DADI IS SMILING AND I AM AWAKE

It is two hours past midnight, and you might wonder why I am not asleep like decent people with two brains and one kidney would be expected to. Did I get that right? Whatever.
Well, it’s a longish kind of story, intricate in its human situations. It needed a Tolstoy or somebody comparable to do justice to it, but please make do with me, okay? I will use my special editing and writing skull skill and make it just bearable.

    THE BACKGROUND

Day before yesterday, I operated on an eighty year-old lady, Dadi, at a posh hospital (called Hippocratic Medical Center) in the grand old city called Unknown. The operation went smoothly, and I, the surgeon, modestly boasted to the two daughters of the lady that it couldn’t have been better done. Period. I am not known for beating about the bush with words. As the girls keep saying, “Give it to me straight and hard, baby!”

Yesterday, the old bird was smiling in delight. She apparently did not expect to survive my surgery. Not one to misunderstand such low expectations as a poor reflection on my reputation, I gave her a dazzling smile, and said she could go home the next morning. Which was today.

    TODAY

This morning, I started off early as usual, for I had a long operating list of seventeen cases, but at another hospital. Happily doing the chop-chop job that characterises the peculiar perversity of being a surgeon, I got a call around noon. It was the old lady’s son-in-law.

“Doc, she is feeling a lot of acid and is puking a fair bit.”
“Hmmn, that is not supposed to happen. Do one thing. Keep her in the Hospital for the day, for I don’t want you to take her home and then have problems. Later in the day, I will come in and look her up. In the meanwhile, let me send another physician to check her up”, I said.
“Okay, doctor.”

I tried calling the internist physician who had been treating the patient as part of my team. He was stuck in an angioplasty, and had loads of work. He couldn’t visit the patient right away, but promised to visit her later in the day.

    SHILA

Shila, the nurse looking after the patient, was a struggling young nurse. With an alcoholic gambler of a husband, she had to earn the bread for her little daughter, and save for her schooling as well. She had got this job of private nurse (where she gets paid for her hours of serving the patient in hospital) with great difficulty. For the few hours since morning that she had been with Dadi, she got paid for a full day. Now she was looking forward to another ‘case’ that would double her day’s income.

Shila did not have much trouble in reassuring the patient and her daughters to take the patient home. She said, “Everything will be alright. I have spoken to your doctor. I have given the anti-emetic as he has advised”.
She called me up and said, “Sir, the patient is feeling much better now. I have given her an injection for vomiting. Her discharge papers are all complete, and if you want to keep her today, she will have to be re-admitted, with extra costs. The relatives don’t want this. So shall I discharge her?”

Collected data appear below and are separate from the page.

-- ==== Sys2Proof/Machine/Attention.lean ====
section
/-!
DEFINITION. Machine/Attention.lean: which clocks run (R540 to R548), raising interrupt sources (R350, R393), the attention tree
(R484), committed records (R485 to R488), the tallies (R476 to R478) and the retirement of units (R481, R482).
-/
namespace Sys2Proof.Machine

/-! ### Clocks -/

/-- Whether the complex is held in reset (R551). -/
def inReset (s : State) : Bool := s.pwr.por || s.pwr.sysrst || s.pwr.start == .inReset
/-- Whether clock `i` is requested and acknowledged (R540). -/
def clkOn (s : State) (i : Nat) : Bool := bitOf s.pwr.clkreq i && bitOf s.pwr.clkack i
/-- Whether the complex is ACTIVE and out of reset (R548). -/
def isActive (s : State) : Bool := !inReset s && s.pwr.complex == 0
/-- Whether the logic on wz_fabclk runs (R538, R542). -/
def fabRuns (s : State) : Bool := isActive s && clkOn s 4
/-- Whether the Gardener runs (R542, R548). -/
def gdnRuns (s : State) : Bool := !inReset s && s.pwr.complex != 2 && clkOn s 5
/-- A region's record. -/
def State.region (s : State) (r : RegionId) : RegionPwr := s.pwr.rgn[r.val]
/-- State with a region's record changed. -/
def State.modRegion (s : State) (r : RegionId) (f : RegionPwr → RegionPwr) : State :=
  { s with pwr := { s.pwr with rgn := s.pwr.rgn.set r.val (f s.pwr.rgn[r.val]) } }
/-- Whether a region is in RUN with its core clock running (R540, R544). -/
def regionRuns (s : State) (r : RegionId) : Bool := isActive s && s.hasRegion r && (s.region r).state == 0 && clkOn s r.val
/-- Whether a core's clock runs. -/
def coreClocked (s : State) (c : CoreId) : Bool := regionRuns s (regionOf c)

/-! ### Sources and leaves -/

/-- One 32-bit register of an array of 40 changed. -/
def modWord (v : Vector W32 40) (g : Nat) (f : W32 → W32) : Vector W32 40 :=
  if h : g < 40 then v.set g (f v[g]) else v

/-- One bit of an array of 40 32-bit registers. -/
def bitAt (v : Vector W32 40) (n : Nat) : Bool := match v[n / 32]? with
  | some w => bitOf w (n % 32)
  | none => false

/-- That bit written. -/
def setBitAt (v : Vector W32 40) (n : Nat) (b : Bool) : Vector W32 40 :=
  modWord v (n / 32) (fun w => if b then w ||| ((1 : W32) <<< (n % 32)) else w &&& ~~~((1 : W32) <<< (n % 32)))

/-- The sources that the build has, by group (R6, R390, R411). -/
def sourcePresent (s : State) (n : Nat) : Bool :=
  if n < 1024 then decide (n < s.build.irqIn)
  else if n < 1152 then decide ((n - 1024) / 2 < 16 * s.build.regions)
  else if n < 1184 then decide ((if n < 1168 then (n - 1152) / 4 else n % 4) < s.build.regions)
  else if n < 1196 then decide ((n - 1184) % 6 < s.build.cpPorts)
  else if n < 1216 then true
  else decide (n < 1280) && decide (n - 1216 < 16 * s.build.regions)

/-- A 32-bit word built from a test of its bits. -/
def wordBits (p : Nat → Bool) : W32 := (List.range 32).foldl (fun w i => if p i then w ||| ((1 : W32) <<< i) else w) 0

/-- The present sources of group `g` as a word. -/
def presentWord (s : State) (g : Nat) : W32 := wordBits (fun i => sourcePresent s (32 * g + i))

/-- Which sources of a group are pending: edge sources by their pending bit, level sources while not active with the input high or
the latch set (R393, R394). -/
def pendingWord (s : State) (g : Nat) : W32 :=
  match s.intc.sense[g]?, s.intc.active[g]?, s.intc.input[g]?, s.intc.latch[g]?, s.intc.pend[g]? with
  | some se, some ac, some inp, some la, some pe => ((se &&& ~~~ac &&& (inp ||| la)) ||| (~~~se &&& pe)) &&& presentWord s g
  | _, _, _, _, _ => 0

/-- The mask that the views of a group see: INTC_MASK without the bits whose masking has still to take effect (R401). -/
def viewMask (s : State) (g : Nat) : W32 :=
  s.intc.delays.foldl (fun m d => if d.g.val == g then m &&& ~~~d.bits else m) ((s.intc.mask[g]?).getD 0)

/-- The core to which a source is routed (R391, R402). -/
def routeOf (s : State) (n : Nat) : Nat := if 1216 ≤ n then n - 1216 else ((s.intc.route[n]?).map BitVec.toNat).getD 0

/-- INTC_VIEW[c][g] (R397). -/
def viewWord (s : State) (c : CoreId) (g : Nat) : W32 :=
  let w := pendingWord s g &&& ~~~viewMask s g
  if w == 0 || (s.intc.held[g]?).getD false then 0
  else wordBits (fun i => bitOf w i && routeOf s (32 * g + i) == c.val)

/-- Whether core `c` has any view bit set (R128, R410). -/
def viewAny (s : State) (c : CoreId) : Bool := (List.range 40).any (fun g => viewWord s c g != 0)

/-- A core whose WAIT a wake condition ends (R128). -/
def Core.endWait (k : Core) : Core := if k.run == .wait then { k with run := .run } else k

/-- The waits that a view bit of group `g` ends (R128). -/
def wakeGroup (g : Nat) (s : State) : State :=
  (allCores.filter (fun c => (s.core c).run == .wait && viewWord s c g != 0)).foldl (fun s c => s.modCore c Core.endWait) s

/-- An edge on an internal source: its pending bit is set (R350, R393). -/
def raiseSource (n : Nat) (s : State) : State :=
  wakeGroup (n / 32) { s with intc := { s.intc with pend := setBitAt s.intc.pend n true } }

/-- A leaf set (R484): SET, COUNT and UNIT, and source 1211. -/
def setLeaf (k j unit : Nat) (s : State) : State :=
  let i : Fin 192 := ⟨(k * 16 + j) % 192, Nat.mod_lt _ (by decide)⟩
  let l := s.gdn.leaves[i.val]
  let l : Leaf := { set := true, count := if l.count = 127 then l.count else l.count + 1, unit := BitVec.ofNat 16 unit }
  raiseSource 1211 { s with gdn := { s.gdn with leaves := s.gdn.leaves.set i.val l } }

/-! ### Records in flash -/

/-- Bytes that a record takes in a half (R486). -/
def recordSize (n : Nat) : Nat := (n + 0x15 + 15) / 16 * 16

/-- The record in force of a type and origin (R487): the one with the highest SEQ, which is the last in the list. -/
def Flash.inForce (f : Flash) (typ origin : Nat) : Option Record :=
  f.records.reverse.find? (fun r => r.typ == typ && r.origin == origin)

/-- The graft packages that the inventories in force name (R488). -/
def Flash.named (f : Flash) : List W32 :=
  (f.records.filter (fun r => r.typ == 1 && f.inForce 1 r.origin == some r)).flatMap (fun r =>
    let rec go : Nat → List Byte → List W32
      | 0, _ => []
      | k + 1, d =>
        let n := (d.take 1).foldl (fun _ b => b.toNat) 0
        ((List.range n).map (fun i => BitVec.ofNat 32 (ofLe ((d.drop (4 + 4 * i)).take 4)))) ++ go k (d.drop (4 + 4 * n))
    go 16 r.payload)

/-- PKG of a graft package record (R275). -/
def Record.pkg (r : Record) : W32 := BitVec.ofNat 32 (ofLe ((r.payload.drop 8).take 4))

/-- The other half erased and filled with what counts (R488), and its half header committed. -/
def Flash.compact (f : Flash) : Flash :=
  let names := f.named
  let keep := f.records.filter (fun r => r.typ != 0xFE &&
    (f.inForce r.typ r.origin == some r || (r.typ == 6 && names.contains r.pkg)))
  let gen := f.gen + 1
  let head : Record := { typ := 0xFE, origin := 0, seq := f.seq, payload := leBytes 4 gen.toNat }
  { f with records := keep ++ [head], half := !f.half, gen := gen, seq := f.seq + 1,
           used := (keep ++ [head]).foldl (fun n r => n + recordSize r.payload.length) 0 }

/-- A record appended (R486 to R488). -/
def Flash.append (f : Flash) (typ origin : Nat) (payload : List Byte) : Flash :=
  let f := if f.used + recordSize payload.length > 0x40_0000 then f.compact else f
  { f with records := f.records ++ [{ typ := typ, origin := origin, seq := f.seq, payload := payload }], seq := f.seq + 1,
           used := f.used + recordSize payload.length }

/-- A commit (R487). `ok`: some attempt of the three read back right; otherwise RECORD_FAIL is set and source 1213 raised, and the
three attempts have used their space. -/
def commitRecord (typ origin : Nat) (payload : List Byte) (ok : Bool) (s : State) : State :=
  if ok then { s with gdn := { s.gdn with flash := s.gdn.flash.append typ origin payload } }
  else
    let f := s.gdn.flash
    let f := { f with used := f.used + 3 * recordSize payload.length, seq := f.seq + 3 }
    raiseSource 1213 (setLeaf 11 3 typ { s with gdn := { s.gdn with flash := f } })

/-- The payload of the retired-unit list (R488). -/
def retiredPayload (l : List (Nat × Nat)) : List Byte :=
  leBytes 4 l.length ++ l.flatMap (fun u => leBytes 4 (u.1 + u.2 * 65536))

/-- The retired-unit list committed whole (R482, R487). -/
def commitRetired (ok : Bool) (s : State) : State := commitRecord 2 0 (retiredPayload s.gdn.retired) ok s

/-- A commit that the Gardener makes on its own: whether the flash reads back right is open (a free value). -/
def commitRetiredFree (s : State) : State :=
  commitRetired (Config.freeBool s.free) { s with free := s.free + 1 }

/-! ### Retired units -/

/-- Whether a unit of a kind of R483 is retired. -/
def isRetired (s : State) (kind unit : Nat) : Bool := s.gdn.retired.contains (kind, unit)

/-- Cores of a region that are present and not retired (R480). -/
def coresLeft (s : State) (r : RegionId) : Nat :=
  (allCores.filter (fun c => s.hasCore c && regionOf c == r && !(s.core c).retired)).length

/-- The unit added to the retired-unit list. -/
def listRetired (kind unit : Nat) (s : State) : State :=
  { s with gdn := { s.gdn with retired := s.gdn.retired ++ [(kind, unit)] } }

/-- Every slice without core `c` (R438). -/
def dropCoreFromSlices (c : CoreId) (s : State) : State :=
  { s with slices := s.slices.map (fun d => { d with cores := d.cores &&& ~~~((1 : BitVec 64) <<< c.val) }) }

/-- Every slice without bank `b` (R438). -/
def dropBankFromSlices (b : BankId) (s : State) : State :=
  { s with slices := s.slices.map (fun d => { d with banks := d.banks &&& ~~~((1 : BitVec 256) <<< b.val) }) }

/-- A core is retired (R481): it stops, leaves its slice and keeps its pending interrupts. -/
def retireCoreUnit (c : CoreId) (s : State) : State :=
  listRetired 0 c.val (dropCoreFromSlices c (s.modCore c (fun k => { k with retired := true, quiesced := true })))

/-- A bank is retired (R379, R481): OWNER := 0xFE and REQ := OFF; the accesses in flight of an owner are awaited as in R366. -/
def retireBankUnit (b : BankId) (s : State) : State :=
  listRetired 1 b.val (dropBankFromSlices b (s.modBank b (fun k => { k with
    owner := 0xFE, oldOwner := if k.handoverDone then k.owner else k.oldOwner, handoverDone := k.handoverDone && k.owner == 0xFF,
    req := 2, pstate := if k.pstate == 2 then 2 else 3 })))

/-- A port's state, width or lanes changed, with source 1184 + p raised when STATE or the width changes. -/
def setPort (p : PortId) (f : Port → Port) (s : State) : State :=
  let o := s.ports[p.val]
  let n := f o
  let s := { s with ports := s.ports.set p.val n }
  if n.state != o.state || n.width != o.width then raiseSource (1184 + p.val) s else s

/-- A CPL_ERR bit set, with source 1190 + p (R523). -/
def setPortErr (p : PortId) (bit : Nat) (s : State) : State :=
  raiseSource (1190 + p.val) (setPort p (fun o => { o with err := o.err ||| (1 : BitVec 4) <<< bit }) s)

/-- The start of a retrain (R506): from UP, ADMITTING, COHERENT or DEPARTING. Until the width is agreed again it reads as none. -/
def startRetrain (p : PortId) (s : State) : State :=
  setPort p (fun o => if o.state.toNat ≥ 2 then { o with back := o.state, state := 1, width := 3, active := 0, linkGot := false } else o) s

/-- A lane is retired (R481, R507): it takes effect through a retrain, which the retirement starts. -/
def retireLaneUnit (p : PortId) (lane : Nat) (s : State) : State :=
  listRetired 2 (p.val * 8 + lane)
    (startRetrain p (setPort p (fun o => { o with retired := o.retired ||| (1 : Byte) <<< lane }) s))

/-- A control-store word is retired (R271): its address enters the remap table at a free spare; none left: SPARES_EXHAUSTED. -/
def retireWordUnit (k : ClusterId) (a : Nat) (s : State) : State :=
  let st := s.ctl[k.val]
  if st.remap.any (fun e : Nat × Nat => e.2 == a) then s
  else match (List.range 32).find? (fun i => !st.remap.any (fun e : Nat × Nat => e.1 == i)) with
  | none => setLeaf 1 1 k.val s
  | some i => listRetired 4 (k.val * 4096 + i) { s with ctl := s.ctl.set k.val { st with remap := st.remap ++ [(i, a)] } }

I was operating while I got this call. I said “If this is what they want, then it is okay.”
Shila got paid twice today.

Back in the hotel (for the family was from another city), the patient continued to get sick, vomiting repeatedly. The family called me, and I assured them I would send my assistant at the earliest. However, with so many cases, he, too, would be able to come in only by late afternoon.

    IN DADI’S HOMETOWN

Around this time at noon, Dadi’s eldest son was shot dead. Dadi’s son was a rich businessman with no vices and an obsession to expand his business. In his hometown, he was the target of extortionists and kidnappers. Recently, Maoist guerillas had warned him to pay them three crores of rupees (around $800,000) or he would be killed. He had refused, and jacked up his security. Today, in spite of that, he was shot at from a hand shake’s distance and dropped, all life spurting out from his chest.

    THE FAMILY OF DADI

Dadi’s family of her daughters, sons and sons-in-law, needless to say, was shell-shocked. Not only was their beloved mother sick, but their own brother and family head had just died a brutal and unexpected death. Very few people live expecting death, very few. Immortality is an invisible stain inherent in human actions and thoughts.

The family privately held a conference, and decided not to inflict the sick old woman with the shock of her son’s death. They decided to leave one daughter-in-law with Dadi, and all of them left for their hometown.

    RE-ADMITTING DADI

My assistant, Parthiv, went to see her, and called me, giving me the picture of the patient. I ordered him to readmit the patient to Hippocratic Medical Center (HMC). Time: 7.00 pm.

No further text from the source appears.